The fruit of the plant has a high vitamin C content—in a range of 114 to 1550 milligrams per 100 grams[11] with an average content (695 mg per 100 grams: 6.95‰) about 12 times greater than the 50 milligrams of vitamin C per 100 grams (0.5‰) found in orange—placing sea-buckthorn fruit among the most enriched plant sources of vitamin C[5]. The fruit also contains dense contents of carotenoids, vitamin E, amino acids, dietary minerals, β-sitosterol and polyphenolic acids[12][13].
Recently, sea-buckthorn has been used as an ingredient in several commercially available cosmetic products and nutritional supplements.

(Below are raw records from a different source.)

-- ==== Sys2Proof/Proofs/Sweeps.lean ====
section
/-! PROOF. Sweeps and their steps (R325, R326). -/

namespace Sys2Proof.Machine

/-! ### A device's own step -/

theorem Dev.startStep_outputs {d : Dev} {batch : Nat} : d.startStep 2 batch =
    { d with
      swp := { d.swp with step := 1, result := [], stepKind := 2, stepBatch := batch, stepAt := d.chain, shape := none }
      valve := { d.valve with channels := d.valve.channels.map fun c => { c with testedAt := none } }
      lsw := { d.lsw with switches := d.lsw.switches.map fun c => { c with testedAt := none } } } := rfl

theorem Dev.startStep_shape {d : Dev} {batch : Nat} : d.startStep 3 batch =
    { d with swp := { d.swp with step := 1, result := [], stepKind := 3, stepBatch := batch, stepAt := d.chain, shape := none } } := rfl

/-- R325: a step of a kind that runs no output tests touches no decision state. -/
theorem Dev.startStep_effect (d : Dev) {kind : Nat} (h : kind = 2 ∨ kind = 3) (batch : Nat) :
    Only [.swp, .valve, .lsw] d (d.startStep kind batch) := by
  rcases h with rfl | rfl
  · rw [Dev.startStep_outputs]
    exact Effect.of_blank rfl rfl rfl
  · rw [Dev.startStep_shape]
    exact Effect.of_blank rfl rfl rfl

theorem Dev.startStep_swp (d : Dev) {kind : Nat} (h : kind = 2 ∨ kind = 3) (batch : Nat) : (d.startStep kind batch).swp =
    { d.swp with step := 1, result := [], stepKind := kind, stepBatch := batch, stepAt := d.chain, shape := none } := by
  rcases h with rfl | rfl
  · rw [Dev.startStep_outputs]
  · rw [Dev.startStep_shape]

theorem Dev.startStep_jrn (d : Dev) {kind : Nat} (h : kind = 2 ∨ kind = 3) (batch : Nat) : (d.startStep kind batch).jrn = d.jrn := by
  rcases h with rfl | rfl
  · rw [Dev.startStep_outputs]
  · rw [Dev.startStep_shape]

/-! ### A sweep over one device -/

theorem Dev.resumeNext_none {d : Dev} {e : SweepEntry} (hrecord : d.swp.record = [e]) (h : e.outcome ≠ 2) : d.resumeNext = none := by
  rw [Dev.resumeNext, hrecord, List.filter_cons_of_neg (by simp [h])]
  rfl

/-- R325: the sweep turns to the device that waits for its step, here the lead itself. -/
theorem Dev.sweepNext_own {d : Dev} {e : SweepEntry} (hcurrent : d.swp.current = none) (hstate : d.swp.state = 1)
    (hrecord : d.swp.record = [e]) (hwaits : e.outcome = 0) (hown : e.position = d.position) :
    d.sweepNext = ({ d with swp := { d.swp with
      current := some e.position
      record := [{ e with attempts := min 255 (e.attempts + 1), start := d.chain }] } } : Dev).startStep d.swp.kind d.swp.batch := by
  rw [Dev.sweepNext, if_neg (by simp [hcurrent, hstate]), Dev.resumeNext_none hrecord (by simp [hwaits]), hrecord,
    List.find?_cons_of_pos (by simp [hwaits])]
  simp only [Dev.deliverStep, Dev.sweepEntry, hrecord, List.map_cons, List.map_nil, if_pos]
  exact if_pos hown

/-- R325: with no device left the sweep is complete. -/
theorem Dev.sweepNext_complete {d : Dev} {e : SweepEntry} (hcurrent : d.swp.current = none) (hstate : d.swp.state = 1)
    (hrecord : d.swp.record = [e]) (hdone : e.outcome ≠ 0) (hskip : e.outcome ≠ 2) :
    d.sweepNext = { d with swp := { d.swp with state := 3 } } := by
  rw [Dev.sweepNext, if_neg (by simp [hcurrent, hstate]), Dev.resumeNext_none hrecord hskip, hrecord,
    List.find?_cons_of_neg (by simp [hdone])]
  rfl

/-- R326: the entry of a device whose first step has ended. -/
def endedEntry (e : SweepEntry) (ok : Bool) (path : Nat) (result : List Byte) (now : Nat) : SweepEntry :=
  { e with outcome := if ok then 1 else 3, path := path, code := leNat (result.take 2), stop := now }

/-- R325, R326: the last step of a sweep ends: its entry has the outcome, and the sweep is complete. -/
theorem Dev.sweepEnd_last {d : Dev} {e : SweepEntry} (hstate : d.swp.state = 1) (hrecord : d.swp.record = [e])
    (hwaits : e.outcome = 0) (ok : Bool) (result : List Byte) :
    d.sweepEnd e.position ok result = { d with swp := { d.swp with
      current := none, state := 3, record := [endedEntry e ok (d.pathByte e.position) result d.chain] } } := by
  rw [Dev.sweepEnd]
  have hentry : d.swp.record.map (fun x : SweepEntry => if x.position = e.position then { x with
      outcome := if !ok then 3 else if x.outcome = 2 then 4 else 1, path := d.pathByte e.position
      code := leNat (result.take 2), stop := d.chain } else x) = [endedEntry e ok (d.pathByte e.position) result d.chain] := by
    simp only [hrecord, List.map_cons, List.map_nil, if_pos, endedEntry, hwaits]
    cases ok <;> rfl
  simp only [Dev.sweepEntry, hentry]
  refine (Dev.sweepNext_complete (e := endedEntry e ok (d.pathByte e.position) result d.chain) ?_ ?_ ?_ ?_ ?_).trans ?_
  · rfl
  · exact hstate
  · rfl
  · cases ok <;> simp [endedEntry]
  · cases ok <;> simp [endedEntry]
  · rfl

/-! ### Starting and cancelling a sweep -/

theorem map_present_own {m : Nat} (h : m = 1) :
    ((List.range 32).filter fun p => m.testBit p).map (fun p => ({ position := p } : SweepEntry)) = [{ position := 0 }] := by
  subst h
  decide

/-- R325: a sweep over the lead alone has turned to it. -/
def Dev.sweepBegun (d : Dev) (kind batch : Nat) : Dev :=
  { d with swp := { d.swp with
    kind := kind, batch := batch, state := 1, current := some 0, cancel := false
    record := [{ position := 0, attempts := 1, start := d.chain }] } }

theorem Dev.sweepBegun_effect (d : Dev) (kind batch : Nat) : Only [.swp] d (d.sweepBegun kind batch) := Effect.of_blank rfl rfl rfl

theorem sweepStartAct_own {d : Dev} (hmap : d.seq.map = 1) (hown : d.position = 0) (kind batch : Nat) :
    sweepStartAct kind batch d = (d.sweepBegun kind batch).startStep kind batch := by
  rw [sweepStartAct]
  dsimp only
  rw [map_present_own hmap]
  exact Dev.sweepNext_own (e := { position := 0 }) rfl rfl rfl rfl hown.symm

theorem sweepStartState_free {d : Dev} {kind : Nat} (hkind : kind = 2 ∨ kind = 3) (hrun : d.swp.state ≠ 1) (hstop : d.swp.state ≠ 2) :
    sweepStartState d kind = none := by
  rcases hkind with rfl | rfl <;> simp [sweepStartState, Dev.sweepAllowed, hrun, hstop]

theorem sweepStart_holds : Rules.sweepStart.Holds := by
  refine Rule.holds_logicNow _ (fun a _ d => d.writeObject .host 0x2A2001 (.bytes (stepBytes a.1 a.2)) false
    (sweepStartState d a.1) (sweepStartAct a.1 a.2)) (by rintro n c s rfl -; rfl) (fun _ _ h => h.1.1) ?_
  rintro ⟨kind, batch⟩ s hp
  dsimp only at hp
  obtain ⟨hmay, -, hkind, hrun, hstop, hmap, hown, -⟩ := hp
  have hstate : sweepStartState (s.cleared s.dev.time.now) kind = none := sweepStartState_free hkind hrun hstop
  rw [hstate, Dev.writeObject_host_action hmay rfl rfl rfl rfl (hostPayload_write (by decide) _) (k := 3) rfl]
  obtain ⟨x, hx⟩ : ∃ x, x = (s.cleared s.dev.time.now).hostTakes 3 (.write 0x2A2001 (.bytes (stepBytes kind batch))) := ⟨_, rfl⟩
  have hxmap : x.seq.map = 1 := by
    rw [hx]
    exact hmap
  have hxown : x.position = 0 := by
    rw [hx]
    exact hown
  have hact : sweepStartAct kind batch x = (x.sweepBegun kind batch).startStep kind batch := sweepStartAct_own hxmap hxown kind batch
  rw [← hx, hact]
  refine Effect.host_rule (t := s.dev.time.now) (k := 3) (p := .write 0x2A2001 (.bytes (stepBytes kind batch))) ?_ (by decide) rfl ⟨?_, ?_⟩
  · rw [hx]
    exact ((Effect.refl _ _ _ _).only (Dev.sweepBegun_effect _ _ _) (by decide)).only (Dev.startStep_effect _ hkind batch) (by decide)
  · refine hostTook_of_hostAnswers (t := s.dev.time.now) (by decide) ?_ ?_
    all_goals rw [Dev.startStep_jrn _ hkind, hx]; rfl
  · refine (Dev.startStep_swp _ hkind _).trans ?_
    rw [hx, State.cleared_present]
    rfl

/-- R399: a sweep start that its state check refuses is aborted, counted and recorded. -/
theorem Dev.sweepStart_refused {s : State} {kind batch c : Nat} (hmay : Rules.HostMay s 0x2A2001 (.bytes (stepBytes kind batch)))
    (t : Nat) (hstate : sweepStartState (s.cleared t) kind = some c) :
    (s.cleared t).writeObject .host 0x2A2001 (.bytes (stepBytes kind batch)) false (sweepStartState (s.cleared t) kind)
      (sweepStartAct kind batch) = ((s.cleared t).recordAbort .host 0x2A2001 c).hostAnswers (s.dev.nat 0x110003) (.aborted c) := by
  rw [hstate]
  exact Dev.writeObject_host_refused hmay rfl rfl t c _ _

theorem Dev.refused_effect (d : Dev) (a q c : Nat) :
    Effect [] (among [0x110003, 0x103004, 0x103005, 0x103006]) isAnswer d ((d.recordAbort .host a c).hostAnswers q (.aborted c)) :=
  ((Dev.recordAbort_effect _ _ _ _).mono (by decide) (by simp +contextual [among]) fun _ h => h.elim).trans
    ((Dev.hostAnswers_effect _ _ _).mono (by decide) (by simp +contextual [among]) fun _ h => h)

theorem Dev.refused_code (d : Dev) (a q c : Nat) :
    ((d.recordAbort .host a c).hostAnswers q (.aborted c)).int 0x103005 = c :=
  (Dev.hostAnswers_int _ _ _ (by decide)).trans (by simp [Dev.recordAbort, Dev.int_put])

theorem Dev.refused_count (d : Dev) (a q c : Nat) :
    ((d.recordAbort .host a c).hostAnswers q (.aborted c)).int 0x103004 = (d.int 0x103004 + 1) % 2 ^ 32 :=
  (Dev.hostAnswers_int _ _ _ (by decide)).trans (by simp [Dev.recordAbort, Dev.bump, Dev.int_put])

theorem sweepStartRunning_holds : Rules.sweepStartRunning.Holds := by
  refine Rule.holds_logicNow _ (fun a _ d => d.writeObject .host 0x2A2001 (.bytes (stepBytes a.1 a.2)) false
    (sweepStartState d a.1) (sweepStartAct a.1 a.2)) (by rintro n c s rfl -; rfl) (fun _ _ h => h.1.1) ?_
  rintro ⟨kind, batch⟩ s hp
  dsimp only at hp
  obtain ⟨hmay, -, hlow, hhigh, hrun⟩ := hp
  have hstate : sweepStartState (s.cleared s.dev.time.now) kind = some 0x08000022 := by
    have hkind : kind ≠ 0 ∧ ¬ 3 < kind := by omega
    simp [sweepStartState, hkind, hrun]
  rw [Dev.sweepStart_refused hmay _ hstate]
  exact Effect.rule (Dev.refused_effect _ _ _ _) (fun _ h => unsent_of_isAnswer _ h)
    ⟨Dev.refused_code _ _ _ _, Dev.refused_count _ _ _ _⟩

theorem sweepStartWorking_holds : Rules.sweepStartWorking.Holds := by
  refine Rule.holds_logicNow _ (fun b _ d => d.writeObject .host 0x2A2001 (.bytes (stepBytes 1 b)) false
    (sweepStartState d 1) (sweepStartAct 1 b)) (by rintro n c s rfl -; rfl) (fun _ _ h => h.1.1) ?_
  rintro batch s hp
  dsimp only at hp
  obtain ⟨hmay, -, hwork⟩ := hp
  have hstate : sweepStartState (s.cleared s.dev.time.now) 1 = some 0x08000022 := by
    simp [sweepStartState, Dev.sweepAllowed, hwork]
  rw [Dev.sweepStart_refused hmay _ hstate]
  exact Effect.rule (Dev.refused_effect _ _ _ _) (fun _ h => unsent_of_isAnswer _ h) (Dev.refused_code _ _ _ _)
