-- ==== Sys2Proof/Machine/Regs.lean ====
section
/-! DEFINITION. The names of the registers and their fields, as bus offsets and bit ranges (from the register tables of spec/). -/

namespace Sys2Proof.Machine

/-- A field of a register with up to two indices: offset of the first instance, lowest bit, width, and the two strides. -/
structure Fld where
  off : Nat
  lo : Nat
  w : Nat
  s1 : Nat
  s2 : Nat
deriving DecidableEq, Repr
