/-- The rows and the row length of the destination (R161). -/
def destShape (a : AccCmd) : Nat × Nat :=
  let len := destRow a
  if a.t then
    let e := esizeBits a.esize
    (len * 8 / e, cdiv (a.rows * e) 8)
  else (a.rows, len)

/-- Resource blocks of a row converted, their poison spread over what derives from them (R130, R213). -/
def convertRow (f : Bytes → Bytes × Flg) (size : Nat) : Nat → List PB → List PB × Flg
  | 0, _ => ([], 0)
  | k + 1, l =>
    let b := l.take size
    let r := f (b.map (·.1))
    let t := convertRow f size k (l.drop size)
    (r.1.map (fun x => (x, b.any (·.2))) ++ t.1, r.2 ||| t.2)

/-- A row after its conversion. -/
def convRow (a : AccCmd) (l : List PB) : List PB × Flg :=
  let w := bfpWidth a.bfpw
  if a.aop = Aop.expand then convertRow (bfpExpand w) (prbBytes w) (l.length / prbBytes w) l
  else if a.aop = Aop.compress then convertRow (bfpCompress w) 48 (l.length / 48) l
  else (l, 0)

/-- A 4-bit element of a row. -/
def nibble (l : List PB) (i : Nat) : Nat × Bool :=
  let b := l.getD (i / 2) (0, false)
  (if i % 2 = 0 then b.1.toNat % 16 else b.1.toNat / 16, b.2)

/-- The transpose of rows of elements; an odd count of 4-bit elements ends in a byte whose upper half is 0 (R161). -/
def transpose (ebits : Nat) (rows : List (List PB)) (cols : Nat) : List (List PB) :=
  (List.range cols).map (fun c =>
    if ebits = 4 then
      (List.range ((rows.length + 1) / 2)).map (fun k =>
        let x := nibble (rows.getD (2 * k) []) c
        let y := if 2 * k + 1 < rows.length then nibble (rows.getD (2 * k + 1) []) c else (0, false)
        (BitVec.ofNat 8 (x.1 + 16 * y.1), x.2 || y.2))
    else rows.flatMap (fun r => (r.drop (c * (ebits / 8))).take (ebits / 8)))

/-- The rows that a block gives at its destination, and the flags. -/
def shapeRows (a : AccCmd) (src : List (List PB)) : List (List PB) × Flg :=
  let conv := src.map (convRow a)
  let fl := conv.foldl (fun f r => f ||| r.2) 0
  let rows := conv.map (·.1)
  (if a.t then transpose (esizeBits a.esize) rows (destShape a).1 else rows, fl)

/-- The bytes of a FILL row: the pattern from its first byte (R160). -/
def fillRow (imm len : Nat) : List PB := (List.range len).map (fun k => (BitVec.ofNat 8 (imm / 2 ^ (8 * (k % 4))), false))

/-! ## Pieces -/

/-- A range cut at multiples of `k`: address and length of each piece. -/
def piecesOf (k a n : Nat) : List (Nat × Nat) :=
  if n = 0 then []
  else (List.range ((a + n - 1) / k - a / k + 1)).map (fun i =>
    let lo := max a ((a / k + i) * k)
    (lo, min (a + n) ((a / k + i + 1) * k) - lo))

/-- The writes of a local row, one for each granule, so that each takes its own poison (R213). -/
def stageRow (space a : Nat) (l : List PB) : List Staged :=
  (piecesOf 64 a l.length).map (fun p =>
    let b := (l.drop (p.1 - a)).take p.2
    { space := space, addr := p.1, data := b.map (·.1), poison := b.any (·.2) })
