/-- The run of R190, the waits on data queues included (R151 of 06_core_streams.md): where it stands when nothing goes on. `ext`
are the counters that a DYNAMIC-eligible operation signals. -/
def syncRun (ext : List Nat) : Nat → SyncRun → SyncRun
  | 0, r => r
  | k + 1, r =>
    match syncGo r.y [] r.fly with
    | some g => syncRun ext k { r with y := g.1, fly := g.2 }
    | none =>
      match syncIssue ext r with
      | some r => syncRun ext k r
      | none => r

/-- A link group places two members on one stream (R186). -/
def linkClash (l : List LCmd) : Option LCmd :=
  l.find? (fun c => c.link != 0 && decide (1 < (l.filter (fun d => d.link == c.link && d.stream == c.stream)).length))

/-- The command at which an image's synchronisation run stands still before its end: the first of its streams' heads, or else
the first that waits for entries (R186, R190). -/
def syncStuck (l : List (LCmd × Bytes)) (tokens : List Nat) (qs : List (BitVec 64)) (dynOps : List Nat) : Option LCmd :=
  match linkClash (l.map (·.1)) with
  | some c => some c
  | none =>
    let ext := (l.filter (fun c => dynOps.elem c.1.op && cmdSigN c.1.word != 0 && !cmdSigCluster c.1.word)).map
      (fun c => cmdSigIdx c.1.word)
    let live := (List.range 16).foldl (fun (p : Pointers) i => p.setToken i (tokens.getD i 0)) {}
    let fuel := (l.map (fun c => (syncFly c).units + 2)).sum + 1
    let r := syncRun ext fuel { y := { live := live, img := { queues := qs } }, fly := []
                                todo := (List.range 4).map (fun t => l.filter (fun c => c.1.stream == t)) }
    match r.todo.findSome? (·.head?) with
    | some c => some c.1
    | none => r.fly.head?.map (·.1)

/-! ## The tenant bound (R187, R188) -/

/-- The cost of some units of an ACCESS command, core cycles (R187). -/
def accCost (c : BitVec 256) (units : Nat) : Nat :=
  let a := accOf c
  let bytes := units * accBytes c
  let sp (p : Nat) : Nat := if (boundQ c p).isSome then 0 else accSpace c p
  let used := if a.aop = Aop.fill then [sp 1] else if a.aop = Aop.atomic then [sp 0, sp 1, sp 2]
    else if a.aop = Aop.waitMem then [sp 0] else [sp 0, sp 1]
  if units = 0 then 0
  else if a.aop = Aop.waitMem then units * (if sp 0 = 4 then 2500 else 550)
  else if a.aop = Aop.atomic ∨ a.aop = Aop.fence then 2500 * units + (if a.aop = Aop.fence then 0 else cdiv bytes 80)
  else if used.elem 4 then 2500 * units + cdiv bytes 80
  else if used.elem 3 then cdiv bytes 128 + 550
  else cdiv bytes 256

/-- S′ of a pass, by whether its right block differs from the last pass's (R187, R93 of 04_matrix_array.md). -/
def passCost (m : MatCmd) (g : Grp) (fresh : Bool) : Nat :=
  if m.ew ≠ 0 then max (feedSpan m g + 33) 33
  else max (feedSpan m g + (if fresh ∨ 64 < slabsOf m g then fillBefore m g else 0)) 33

/-- The right-operand address of a unit, as far as passes of one command tell it apart. -/
def rightOf (c : BitVec 256) (r : Bytes) (counts : List Nat) (qs : List (BitVec 64)) (u : Nat) : Int :=
  let idx := digits counts u
  match boundQ c 1 with
  | some q => ((u / max (spanOf counts (poplOf c 1)) 1 % qtSlots (qs.getD q 0) : Nat) : Int) * 2 ^ 64 +
      incSum idx (fun l => loopInc r l 1) (poplOf c 1)
  | none => incSum idx (fun l => loopInc r l 1) 6

/-- The cost of a MATRIX command (R187). -/
def matCost (c : BitVec 256) (r : Bytes) (qs : List (BitVec 64)) : Nat :=
  let m := matOf c
  match grpOf m.lfmt with
  | none => 40
  | some g =>
    let counts := loopCounts c r none
    let n := unitsOf counts
    if m.sparse then
      ((List.range n).map (fun u =>
        passCost m g (u == 0 || rightOf c r counts qs u != rightOf c r counts qs (u - 1)))).sum + 40
    else n * passCost m g false + 40

/-- The bound W of a group (R187). -/
def groupBound (l : List (LCmd × Bytes)) (qs : List (BitVec 64)) : Nat :=
  let compute := l.filter (fun c => [0x10, 0x20].elem (cmdOp c.1.word))
  let feeds (q : Nat) : Bool := compute.any (fun c => (boundPtrs c.1.word).any (fun b => b.2.1 == q && !b.2.2))
  let drains (q : Nat) : Bool := compute.any (fun c => (boundPtrs c.1.word).any (fun b => b.2.1 == q && b.2.2))
  let xOf (t : Nat) : Nat := ((l.filter (fun c => c.1.stream == t)).map (fun c =>
    let w := c.1.word
    match cmdOp w with
    | 0x10 => matCost w c.2 qs
    | 0x20 => unitsOf (loopCounts w c.2 none) * vecCycles w + 14
    | _ => 1)).sum
  -- of each other member: its cost before the first unit of a compute member, its other cost, its last entry's
  let parts : List (Nat × Nat × Nat) := (l.filter (fun c => c.1.stream != 1 && c.1.stream != 2)).map (fun c =>
    let w := c.1.word
    let counts := loopCounts w c.2 none
    let n := unitsOf counts
    match cmdOp w with
    | 0x30 =>
      match boundQ w 1, boundQ w 0 with
      | some q, _ =>
        if feeds q then
          let e := min (spanOf counts (poplOf w 1)) n
          (accCost w e, accCost w (n - e), 0)
        else (0, accCost w n, 0)
      | none, some q =>
        if drains q then
          let e := max 1 (spanOf counts (poplOf w 0))
          let last := n - (cdiv n e - 1) * e
          (0, accCost w (n - last), accCost w last)
        else (0, accCost w n, 0)
      | none, none => (0, accCost w n, 0)
    | 0x40 => (0, Config.signalCost w, 0)
    | _ => (0, 1, 0))
  let h := (parts.map (·.1)).sum
  let d := (parts.map (·.2.2)).foldl max 0
  let p := (parts.map (·.2.1)).sum + ((parts.map (·.2.2)).sum - d)
  30 + 256 + h + max p (max (xOf 1) (xOf 2)) + d

/-- The members of a command's group among its share's commands. -/
def groupOf (l : List (LCmd × Bytes)) (c : LCmd) : List (LCmd × Bytes) :=
  if c.link = 0 then l.filter (fun d => d.1 == c) else l.filter (fun d => d.1.link == c.link)

/-! ## The checks in their order (R181) -/

/-- A rejection at an operation. -/
def rejAt (code reason : Nat) (ops : List OpRec) (i stream : Nat) : Rej :=
  { code := code, reason := reason, stream := stream, op := i, tag := ((ops[i]?).map (·.tag)).getD 0 }

/-- What an accepted image gives: its shares and the largest tenant bound in nanoseconds. -/
structure Loaded where
  shares : List Img
  boundNs : Nat
  consts : List (Nat × Bytes)

/-- The cluster counters in use by the groups of a function. -/
def countersUsed (s : State) (f : Nat) : List Nat := s.ctxs.flatMap (fun c => if c.2.fn = f ∧ c.2.state ≠ 0 then c.2.counters else [])

/-- The counters that a function may still be allotted, lowest first (06_core_streams.md R153). -/
def countersFree (s : State) (f : Nat) : List Nat :=
  let all := if f = 256 then List.range 256
    else (List.range (s.get HOST_VF_CFG.CC_COUNT f)).map (· + s.get HOST_VF_CFG.CC_BASE f)
  let used := countersUsed s f
  all.filter (fun c => decide (c < 256) && !used.elem c)

/-- The lowered bytes of a share: loops, commands, kernels, queue table, link table, key (R191). -/
def lowBytes (loops : List Bytes) (cmds : List LCmd) (kern : Bytes) (qs : List (BitVec 64)) (key : Nat) : Bytes :=
  loops.flatten ++ cmds.flatMap (fun c => bytesLe 32 c.word.toNat) ++ kern ++ qs.flatMap (fun q => bytesLe 8 q.toNat) ++
  cmds.flatMap (fun c => bytesLe 1 c.link) ++ bytesLe 4 key

/-- The message that the hallmark covers: lowered image, class, pacing, window bindings, key (R192). -/
def sealMsg (g : Img) : Bytes :=
  g.bytes ++ bytesLe 1 g.cls ++ bytesLe 1 g.pacing ++ g.wins.flatMap (bytesLe 1) ++ bytesLe 4 g.key.toNat

/-- One share's commands with their loop records. -/
def withLoops (loops : List Bytes) (l : List LCmd) : List (LCmd × Bytes) :=
  l.map (fun c => (c, loops.getD (cmdLoop c.word) []))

Apart from being nourishing, the juice has a freezing point of −22 degrees Celsius allowing it to remain a liquid even in sub-zero temperatures[citation needed]. For its troops confronting extremely low temperatures (see Siachen), India's Defence Research Development Organization established a factory in Leh to manufacture a multi-vitamin herbal beverage based on sea-buckthorn juice[14].
Traditional medicine
Different parts of sea-buckthorn have been used as traditional therapies for diseases[6] (see References). As no applications discussed in this section have been verified by Western science and sufficient clinical trial evidence, such knowledge remains mostly unreferenced outside of Asia and is communicated mainly from person to person.
Grown widely throughout its native China and other mainland regions of Asia, sea-buckthorn is an herbal medicine used over centuries to relieve cough, aid digestion, invigorate blood circulation and alleviate pain. In Mongolia, extracts of sea-buckthorn branches and leaves are used to treat gastrointestinal distress in humans and animals.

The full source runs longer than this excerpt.